Volume Name: distrep-vmstore
Type: Distributed-Replicate
Volume ID: b0df694d-aaea-4a2e-8ffd-7773dda51177
Status: Started
Number of Bricks: 6 x 2 = 12
Transport-type: tcp
Bricks:
Brick1: 10.70.37.105:/bricks/dist-repl-brick1
Brick2: 10.70.37.157:/bricks/dist-repl-brick1
Brick3: 10.70.37.105:/bricks/spare-brick1
Brick4: 10.70.37.157:/bricks/spare-brick1
Brick5: 10.70.37.162:/bricks/dist-repl-brick1
Brick6: 10.70.37.112:/bricks/dist-repl-brick1
Brick7: 10.70.37.162:/bricks/spare-brick1
Brick8: 10.70.37.112:/bricks/spare-brick1
Brick9: 10.70.37.150:/bricks/dist-repl-brick1
Brick10: 10.70.37.124:/bricks/dist-repl-brick1
Brick11: 10.70.37.150:/bricks/spare-brick1
Brick12: 10.70.37.124:/bricks/spare-brick1
Options Reconfigured:
performance.quick-read: off
performance.read-ahead: off
performance.io-cache: off
performance.stat-prefetch: off
storage.linux-aio: disable
cluster.eager-lock: enable
network.remote-dio: enable
storage.owner-uid: 36
storage.owner-gid: 36

Comment 2 Scott Haines 2013-03-08 21:05:59 UTC

Targeting for Arches.

Comment 3 Scott Haines 2013-04-11 17:02:33 UTC

Per 04-10-2013 Storage bug triage meeting, targeting for Big Bend.

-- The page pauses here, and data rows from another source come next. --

-- ==== Sys2Proof/Machine/Access.lean ====
section
/-! DEFINITION. Reading and writing one part of a grouped value, the sorted tables of the store and the pool, and
the order of anchor identities. -/

namespace Sys2Proof.Machine

/-! ## One of a fixed few -/

/-- The value of a port. -/
def PerPort.get {α : Type} (x : PerPort α) : Port → α
  | .p1 => x.p1 | .p2 => x.p2 | .p3 => x.p3 | .p4 => x.p4

/-- The group with one port's value replaced. -/
def PerPort.set {α : Type} (x : PerPort α) (p : Port) (v : α) : PerPort α :=
  match p with
  | .p1 => { x with p1 := v } | .p2 => { x with p2 := v } | .p3 => { x with p3 := v } | .p4 => { x with p4 := v }

/-- The group with a function applied to every port's value. -/
def PerPort.map {α β : Type} (f : Port → α → β) (x : PerPort α) : PerPort β :=
  { p1 := f .p1 x.p1, p2 := f .p2 x.p2, p3 := f .p3 x.p3, p4 := f .p4 x.p4 }

/-- The value of a grout line. -/
def PerLine.get {α : Type} (x : PerLine α) : GLine → α
  | .a => x.a | .b => x.b

/-- The group with one line's value replaced. -/
def PerLine.set {α : Type} (x : PerLine α) (l : GLine) (v : α) : PerLine α :=
  match l with
  | .a => { x with a := v } | .b => { x with b := v }

/-- The value of a watch channel. -/
def PerWatch.get {α : Type} (x : PerWatch α) : WatchId → α
  | .w1 => x.w1 | .w2 => x.w2 | .w3 => x.w3 | .w4 => x.w4

/-- The group with one watch channel's value replaced. -/
def PerWatch.set {α : Type} (x : PerWatch α) (w : WatchId) (v : α) : PerWatch α :=
  match w with
  | .w1 => { x with w1 := v } | .w2 => { x with w2 := v } | .w3 => { x with w3 := v } | .w4 => { x with w4 := v }

/-- The group with a function applied to every watch channel's value. -/
def PerWatch.map {α β : Type} (f : WatchId → α → β) (x : PerWatch α) : PerWatch β :=
  { w1 := f .w1 x.w1, w2 := f .w2 x.w2, w3 := f .w3 x.w3, w4 := f .w4 x.w4 }

/-- The value of a permit line. -/
def PerPermit.get {α : Type} (x : PerPermit α) : PLine → α
  | .rig => x.rig | .groutA => x.groutA | .groutB => x.groutB | .jack => x.jack

/-- The group built from a function of the line. -/
def PerPermit.tabulate {α : Type} (f : PLine → α) : PerPermit α :=
  { rig := f .rig, groutA := f .groutA, groutB := f .groutB, jack := f .jack }

/-- The value of a test class. -/
def PerClass.get {α : Type} (x : PerClass α) : TestClass → α
  | .acceptance => x.acceptance | .suitability => x.suitability | .investigation => x.investigation

/-- The group with one class's value replaced. -/
def PerClass.set {α : Type} (x : PerClass α) (c : TestClass) (v : α) : PerClass α :=
  match c with
  | .acceptance => { x with acceptance := v }
  | .suitability => { x with suitability := v }
  | .investigation => { x with investigation := v }

/-- The group built from a function of the class. -/
def PerClass.tabulate {α : Type} (f : TestClass → α) : PerClass α :=
  { acceptance := f .acceptance, suitability := f .suitability, investigation := f .investigation }

/-- The value of an analogue channel. -/
def channelGet {α : Type} (x : PerChannel α) : Channel → α
  | .load => x.load | .jackPress => x.jackPress | .extA => x.extA | .extB => x.extB
  | .groutPressA => x.groutPressA | .groutPressB => x.groutPressB | .winchTension => x.winchTension

/-- The group with one channel's value replaced. -/
def channelSet {α : Type} (x : PerChannel α) (c : Channel) (v : α) : PerChannel α :=
  match c with
  | .load => { x with load := v }
  | .jackPress => { x with jackPress := v }
  | .extA => { x with extA := v }
  | .extB => { x with extB := v }
  | .groutPressA => { x with groutPressA := v }
  | .groutPressB => { x with groutPressB := v }
  | .winchTension => { x with winchTension := v }

/-- The group built from a function of the channel. -/
def channelTabulate {α : Type} (f : Channel → α) : PerChannel α :=
  { load := f .load, jackPress := f .jackPress, extA := f .extA, extB := f .extB, groutPressA := f .groutPressA,
    groutPressB := f .groutPressB, winchTension := f .winchTension }

/-- The seven channels in number order (R49). -/
def allChannels : List Channel :=
  [.load, .jackPress, .extA, .extB, .groutPressA, .groutPressB, .winchTension]

/-- The four watch channels in number order. -/
def allWatches : List WatchId := [.w1, .w2, .w3, .w4]

/-- The four ports. -/
def allPorts : List Port := [.p1, .p2, .p3, .p4]

/-- The four permit lines in the order RIG, GROUT_A, GROUT_B, JACK (R198). -/
def allLines : List PLine := [.rig, .groutA, .groutB, .jack]

/-! ## Tables by number, rows in rising order -/

/-- The row of an index, if it is listed. -/
def tableGet {α : Type} (t : List (Slot α)) (i : Nat) : Option α :=
  match t with
  | [] => none
  | r :: rest => if r.index = i then some r.val else tableGet rest i

/-- The table with the row of an index written, rows kept in rising order. -/
def tablePut {α : Type} (t : List (Slot α)) (i : Nat) (v : α) : List (Slot α) :=
  match t with
  | [] => [{ index := i, val := v }]
  | r :: rest =>
    if r.index < i then r :: tablePut rest i v
    else if r.index = i then { index := i, val := v } :: rest
    else { index := i, val := v } :: r :: rest

/-- The table without the row of an index. -/
def tableErase {α : Type} (t : List (Slot α)) (i : Nat) : List (Slot α) :=
  t.filter fun r => r.index != i

/-- A rising list of numbers with one number put in its place. -/
def insertNat (n : Nat) : List Nat → List Nat
  | [] => [n]
  | m :: rest => if n < m then n :: m :: rest else if n = m then m :: rest else m :: insertNat n rest

/-- The lowest `want` numbers of `i, i+1, …` (at most `fuel` are looked at) that are not in `taken`. -/
def lowestFree (taken : List Nat) : (fuel i want : Nat) → List Nat
  | 0, _, _ => []
  | _, _, 0 => []
  | fuel + 1, i, want + 1 =>
    if taken.contains i then lowestFree taken fuel (i + 1) (want + 1)
    else i :: lowestFree taken fuel (i + 1) want

/-! ## Identity order (R2) -/

/-- Section, then tier, then slot, each ascending (R2). -/
def AnchorId.before (a b : AnchorId) : Bool :=
  a.sect < b.sect || (a.sect = b.sect && (a.tier < b.tier || (a.tier = b.tier && a.slot < b.slot)))

/-- The order of two lists of numbers, first difference first: true when the left one does not come after. -/
def keyLe : List Nat → List Nat → Bool
  | [], _ => true
  | _ :: _, [] => false
  | x :: xs, y :: ys => x < y || (x = y && keyLe xs ys)

/-- A list sorted by a key, equal keys in their first order. -/
def insertByKey {α : Type} (key : α → List Nat) (x : α) : List α → List α
  | [] => [x]
  | y :: rest => if keyLe (key y) (key x) then y :: insertByKey key x rest else x :: y :: rest

/-- A list sorted by a key, equal keys in their first order. -/
def sortByKey {α : Type} (key : α → List Nat) (l : List α) : List α :=
  l.foldl (fun acc x => insertByKey key x acc) []

end Sys2Proof.Machine
end

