-- ==== Sys2Proof/Machine/Flags.lean ====
section
/-! DEFINITION. Everything the part computes from its state without changing it: the fault state of a sensor group,
levels, staleness, the stagger rule, targets and bands, the down causes of a permit line, and whether a watch channel
evaluates. -/

namespace Sys2Proof.Machine

/-! ## Anchors and sections -/

/-- The record with an identity (R2: no two have the same). -/
def findAnchor (s : State) (a : AnchorId) : Option AnchorRec := s.anchors.find? fun r => r.id = a

/-- The record of section `n`, numbered from 1 (R29). -/
def sectionRec (s : State) (n : Nat) : SectionRec := s.sections.getD (n - 1) SectionRec.default

/-- Whether a section number lies in 1..N (R30). -/
def inSections (s : State) (n : Nat) : Bool := 1 ≤ n && n ≤ s.config.params.sectionCount

/-- The rank of a level, NONE lowest (R33, R34). -/
def levelRank : Option HoldLevel → Nat
  | none => 0
  | some .advisory => 1
  | some .stopNew => 2
  | some .stopAll => 3

/-- The higher of two levels. -/
def levelMax (a b : Option HoldLevel) : Option HoldLevel := if levelRank a < levelRank b then b else a

/-- The effective level of some hold records: the highest level among them, NONE without records (R34). -/
def effectiveOf (holds : List Hold) : Option HoldLevel := holds.foldl (fun acc h => levelMax acc (some h.level)) none

/-- The effective level of a section (R34). -/
def effectiveLevel (s : State) (n : Nat) : Option HoldLevel := effectiveOf (sectionRec s n).data.holds

/-- STOP_NEW or STOP_ALL: starts in the section are refused (R34). -/
def sectionHeld (s : State) (n : Nat) : Bool := 2 ≤ levelRank (effectiveLevel s n)

/-- STOP_ALL: work in the section pauses (R34). -/
def sectionStopped (s : State) (n : Nat) : Bool := levelRank (effectiveLevel s n) = 3

/-- Whether a report age makes a section stale under a period (R46). -/
def ageStale (period : Nat) (age : Option Nat) : Bool :=
  period ≠ 0 && (match age with | none => true | some n => period ≤ n)

/-- Whether a section is stale: no report since the last reset, or an age that has reached the staleness period (R46). -/
def sectionIsStale (s : State) (n : Nat) : Bool := ageStale s.config.params.stalePeriod (sectionRec s n).age

/-- The stale flag as it reads: clear while the period is 0 (R46). -/
def staleFlagReads (s : State) (n : Nat) : Bool := s.config.params.stalePeriod ≠ 0 && (sectionRec s n).stale

/-- Whether a zone is open (R40). -/
def zoneOpen (s : State) (z : Nat) : Bool := s.config.zones.getD z false

/-- Whether an anchor's zone is closed; a record without design data has none to be open (R41). -/
def anchorZoneClosed (s : State) (r : AnchorRec) : Bool :=
  match r.design with
  | none => true
  | some d => !zoneOpen s d.zone

/-- The locked-off count of a section at a tier (R42). -/
def lockedCount (s : State) (sect tier : Nat) : Nat := (sectionRec s sect).data.counts.getD (tier - 1) 0

/-- The neighbours of a section within 1..N (R30). -/
def neighbours (s : State) (sect : Nat) : List Nat :=
  (if inSections s (sect - 1) then [sect - 1] else []) ++ (if inSections s (sect + 1) then [sect + 1] else [])

/-- Whether a neighbour constrains at a tier: an anchor record of it there is neither LOCKED_OFF nor ABANDONED (R43). -/
def constrains (s : State) (sect tier : Nat) : Bool :=
  s.anchors.any fun r => r.id.sect = sect && r.id.tier = tier && r.stage ≠ .lockedOff && r.stage ≠ .abandoned

/-- The smallest number of a list. -/
def smallest : List Nat → Option Nat
  | [] => none
  | n :: rest => match smallest rest with | none => some n | some m => some (min n m)

/-- The stagger rule for an anchor being opened (R43). -/
def staggerPasses (s : State) (a : AnchorId) : Bool :=
  let allowance := s.config.params.stagger
  allowance = 0 ||
    match smallest (((neighbours s a.sect).filter fun n => constrains s n a.tier).map fun n => lockedCount s n a.tier) with
    | none => true
    | some m => lockedCount s a.sect a.tier + 1 ≤ m + allowance

/-- The works clock while SET, otherwise the clock mark held (R12, R33, R44). -/
def stampTime (s : State) : Nat := s.clock.time.getD s.clock.mark

/-- Ten times the design tendon length, in mm (R3). -/
def designLengthMm (s : State) (g : Geometry) : Nat := 10 * (g.lfree + g.lbond + s.config.params.jacking)

/-- The active stages (section 1.2). -/
def Stage.isActive : Stage → Bool
  | .tendonRunning | .grouting | .stressing => true
  | _ => false

/-! ## Faults (R53) -/

/-- The maximum of a channel (R49). -/
def channelMax : Channel → Nat
  | .load => 30000 | .jackPress => 8000 | .extA => 25000 | .extB => 25000 | .groutPressA => 5000
  | .groutPressB => 5000 | .winchTension => 1000

/-- Whether a fault is present (R53). -/
def faultPresent (m : Meas) : FaultId → Bool
  | .notReady c => (channelGet m.chans c).notReady
  | .overRange c => (channelGet m.chans c).overRange.present
  | .extDisagree => m.extDisagree.present
  | .loadDisagree => m.loadDisagree.present

/-- Every fault there can be, subjects in the order of R53. -/
def allFaults : List FaultId :=
  allChannels.flatMap (fun c => [.notReady c, .overRange c]) ++ [.extDisagree, .loadDisagree]

/-- A channel is faulted while any of its faults is present (R53). -/
def channelFaulted (m : Meas) (c : Channel) : Bool := faultPresent m (.notReady c) || faultPresent m (.overRange c)

/-- EXTENSION is faulted while EXT_DISAGREE is present or a transducer is faulted (R53). -/
def extensionFaulted (m : Meas) : Bool :=
  faultPresent m .extDisagree || channelFaulted m .extA || channelFaulted m .extB

/-- The jack's sensor group (R53). -/
def jackFaulted (m : Meas) : Bool :=
  channelFaulted m .load || channelFaulted m .jackPress || extensionFaulted m || faultPresent m .loadDisagree

/-- The pressure channel of a grout line (R53). -/
def lineChannel : GLine → Channel
  | .a => .groutPressA
  | .b => .groutPressB

/-- A grout line's sensor group (R53). -/
def lineFaulted (m : Meas) (l : GLine) : Bool := channelFaulted m (lineChannel l)

/-- The rig's sensor group (R53). -/
def rigFaulted (m : Meas) : Bool := channelFaulted m .winchTension

/-- A channel's value (R52). -/
def channelValue (m : Meas) (c : Channel) : Nat := (channelGet m.chans c).value

/-! ## Permit lines (R176) -/

/-- The permit line of a grout line. -/
def linePermit : GLine → PLine
  | .a => .groutA
  | .b => .groutB

/-- The anchor the line's work is on, absent while no work is active. -/
def workAnchor (s : State) : PLine → Option AnchorId
  | .rig => s.rig.map (·.anchor)
  | .groutA => s.grout.a.map (·.anchor)
  | .groutB => s.grout.b.map (·.anchor)
  | .jack => s.session.map (·.anchor)

/-- The line's own limit latch (R73, R88); JACK has none. -/
def limitLatched (s : State) : PLine → Bool
  | .rig => match s.rig with | some c => c.latch | none => false
  | .groutA => match s.grout.a with | some c => c.latch | none => false
  | .groutB => match s.grout.b with | some c => c.latch | none => false
  | .jack => false

/-- Whether the sensor group of the line's work is faulted (R53). -/
def groupFaulted (m : Meas) : PLine → Bool
  | .rig => rigFaulted m
  | .groutA => lineFaulted m .a
  | .groutB => lineFaulted m .b
  | .jack => jackFaulted m

/-- The port of a line (R176). -/
def linePort : PLine → Port
  | .rig => .p1
  | .groutA => .p2
  | .groutB => .p2
  | .jack => .p3

/-- Whether a watch drop latch is set on the line (R176). -/
def watchDropped (s : State) (l : PLine) : Bool :=
  allWatches.any fun w => (s.watch.get w).latch && (s.config.watch.get w).drop = some l

/-- Whether a down cause stands on a line (the table of R176). -/
def causeStands (s : State) (l : PLine) : DownCause → Bool
  | .idle => (workAnchor s l).isNone
  | .sectionStop => match workAnchor s l with | some a => sectionStopped s a.sect | none => false
  | .watchDrop => watchDropped s l
  | .limit => limitLatched s l
  | .sensor => groupFaulted s.meas l
  | .busOff => (s.ports.get (linePort l)).link = .busOff
  | .power => s.supply.warning

/-- The down causes in the order of R176. -/
def allCauses : List DownCause := [.idle, .sectionStop, .watchDrop, .limit, .sensor, .busOff, .power]

/-- The down causes that stand on a line (R176). -/
def lineCauses (s : State) (l : PLine) : List DownCause := allCauses.filter (causeStands s l)

/-- A line is asserted while no condition of R176 fails. -/
def lineUp (s : State) (l : PLine) : Bool := (lineCauses s l).isEmpty

/-! ## Watch channels (R164, R167) -/

/-- The members of the chain, first to final, under a chain mode (R167). -/
def chainMembers : Nat → List WatchId
  | 1 => [.w3, .w4]
  | 2 => [.w2, .w3, .w4]
  | 3 => [.w1, .w2, .w3, .w4]
  | _ => []

/-- The members of the chain in force. -/
def chainOf (s : State) : List WatchId := chainMembers s.config.params.chainMode

/-- The element after another in a list. -/
def nextIn (w : WatchId) : List WatchId → Option WatchId
  | [] => none
  | x :: rest => if x = w then rest.head? else nextIn w rest

/-- The successor of a chain member; absent for the final member and for an independent channel (R167). -/
def watchSuccessor (s : State) (w : WatchId) : Option WatchId := nextIn w (chainOf s)

/-- The final member of the chain is TRIPPED. -/
def finalTripped (s : State) : Bool :=
  match (chainOf s).getLast? with
  | none => false
  | some w => (s.watch.get w).tripped

/-- The first member of the chain is ARMED. -/
def firstArmed (s : State) : Bool :=
  match (chainOf s).head? with
  | none => false
  | some w => (s.watch.get w).armed

/-- The condition of the chain (the table of R167): COMPLETE with the final member TRIPPED; WAITING with the first member
ARMED, or nothing TRIPPED; otherwise ADVANCED. Flags that fit no row of the table are read so too (log 39). -/
def chainCondition (s : State) : ChainCondition :=
  if (chainOf s).isEmpty then .none
  else if finalTripped s then .complete
  else if firstArmed s then .waiting
  else if (chainOf s).any fun w => (s.watch.get w).tripped then .advanced
  else .waiting

/-- Whether the related work of a source is active (R164). -/
def sourceActive (s : State) : WatchSource → Bool
  | .load | .jackPress | .extension => s.session.isSome
  | .groutPressA | .flowRateA => s.grout.a.isSome
  | .groutPressB | .flowRateB => s.grout.b.isSome
  | .winchTension => s.rig.isSome
  | .deflection _ => true

/-- Whether a source is faulted (R164). -/
def sourceFaulted (m : Meas) : WatchSource → Bool
  | .load => channelFaulted m .load
  | .jackPress => channelFaulted m .jackPress
  | .extension => extensionFaulted m
  | .groutPressA => channelFaulted m .groutPressA
  | .groutPressB => channelFaulted m .groutPressB
  | .flowRateA | .flowRateB => false
  | .winchTension => channelFaulted m .winchTension
  | .deflection _ => false

/-- The value of a source as it stands; a section without a report has none (R164, R165). -/
def sourceValue (s : State) : WatchSource → Option Int
  | .load => some (channelValue s.meas .load)
  | .jackPress => some (channelValue s.meas .jackPress)
  | .extension => some s.meas.extension
  | .groutPressA => some (channelValue s.meas .groutPressA)
  | .groutPressB => some (channelValue s.meas .groutPressB)
  | .flowRateA => some s.meas.lines.a.rate
  | .flowRateB => some s.meas.lines.b.rate
  | .winchTension => some (channelValue s.meas .winchTension)
  | .deflection n => (sectionRec s n).data.lastDeflection.map (·.value)

/-- A DEFLECTION source outside 1..N (R164; R172, check 3). -/
def sourceOutside (s : State) : WatchSource → Bool
  | .deflection n => !inSections s n
  | _ => false

/-- Whether a channel is evaluating: ENABLED, ARMED, its work active, its source not faulted, its section within 1..N
(R164). -/
def evaluating (s : State) (w : WatchId) : Bool :=
  (s.watch.get w).enabled && (s.watch.get w).armed && sourceActive s (s.config.watch.get w).source &&
    !sourceFaulted s.meas (s.config.watch.get w).source && !sourceOutside s (s.config.watch.get w).source

/-- The section an action's hold is written on (R169). -/
def relatedSection (s : State) : WatchSource → Option Nat
  | .deflection n => some n
  | .load | .jackPress | .extension => s.session.map (·.anchor.sect)
  | .groutPressA | .flowRateA => s.grout.a.map (·.anchor.sect)
  | .groutPressB | .flowRateB => s.grout.b.map (·.anchor.sect)
  | .winchTension => s.rig.map (·.anchor.sect)
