-- ==== Sys2Proof/Safety.lean ====
section
/-! DEFINITION. What a safe state is, and the vocabulary in which the statements speak of a command: which parts of the
state it leaves alone, what an accepted request does at its port, and what goes on the write list. -/

namespace Sys2Proof.Machine

/-! ## Properties of the whole part -/

/-- Every permit line stands as its conditions give: asserted while all of them hold, deasserted while any fails
(R176). -/
def PermitsExact (s : State) : Prop := ∀ l : PLine, s.permits.get l = lineUp s l

/-- Every inbound queue holds at most four requests and every notice queue at most eight notices (R192). -/
def QueuesBounded (s : State) : Prop :=
  ∀ p : Port, (s.ports.get p).inbound.length ≤ Config.inboundRoom ∧ (s.ports.get p).notices.length ≤ Config.noticeRoom

/-- No notice queue holds two notices of one kind and key (R198). -/
def NoticeKeysDistinct (s : State) : Prop := ∀ p : Port, ((s.ports.get p).notices.map Notice.key).Nodup

/-- The works clock, while SET, lies within its range (R63). -/
def ClockInRange (s : State) : Prop := ∀ t, s.clock.time = some t → t ≤ Config.maxClock

/-- The commands that are a reset of the part (R185). -/
def IsReset (c : Instr) : Prop := c = .powerOnReset ∨ c = .resetLineReset ∨ c = .restartReset

/-- The paid-out length lies within 0..80000 mm (R60). -/
def PaidOutInRange (s : State) : Prop := s.meas.paidOut ≤ Config.maxPaidOut

/-- The gated volume and the flow rate of both lines lie within 0..65535 (R61, R62). -/
def FlowInRange (s : State) : Prop :=
  ∀ l : GLine, (s.meas.lines.get l).gated ≤ Config.maxCount16 ∧ (s.meas.lines.get l).rate ≤ Config.maxCount16

/-- Every channel holds the samples taken since its history was last emptied, at most eight, each within 0..its maximum;
NOT_READY is present exactly while there are fewer than eight, the value being 0 meanwhile (R51, R52). -/
def ChannelsSound (s : State) : Prop :=
  ∀ c : Channel, (channelGet s.meas.chans c).history.length ≤ Config.historyLength ∧
    (channelGet s.meas.chans c).history.length =
      min Config.historyLength (channelGet s.meas.chans c).taken ∧
    (∀ v ∈ (channelGet s.meas.chans c).history, v ≤ channelMax c) ∧
    ((channelGet s.meas.chans c).notReady = true ↔
      (channelGet s.meas.chans c).history.length < Config.historyLength) ∧
    ((channelGet s.meas.chans c).notReady = true → (channelGet s.meas.chans c).value = 0) ∧
    (channelGet s.meas.chans c).value ≤ channelMax c

/-- An identity lies in its ranges: section 1..64, tier 1..8, slot 1..8 (R1). -/
def IdInRange (a : AnchorId) : Prop :=
  (1 ≤ a.sect ∧ a.sect ≤ 64) ∧ (1 ≤ a.tier ∧ a.tier ≤ 8) ∧ (1 ≤ a.slot ∧ a.slot ≤ 8)

/-- A copy of the slot directory names identities in their ranges alone. -/
def DirSound (c : DirCopy) : Prop := ∀ x ∈ c.slots, IdInRange x.val

/-- A configuration holds 16 zones and a section count of 2..64 (R30, R40). -/
def ConfigSized (c : ConfigData) : Prop :=
  c.zones.length = 16 ∧ 2 ≤ c.params.sectionCount ∧ c.params.sectionCount ≤ 64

Comment 4 vsomyaju 2013-06-05 09:09:40 UTC

We were not able to reproduce this bug.
Can you please provide the step for the same.

Comment 5 SATHEESARAN 2013-06-06 09:48:40 UTC

Hi Venkatesh,

Even I tried to reproduce this issue, but could not able to reproduce it.

Comment 6 Nagaprasad Sathyanarayana 2013-07-18 06:18:53 UTC

Since QE is unable to reproduce this bug, closing this for now.  If found in future, we shall take up.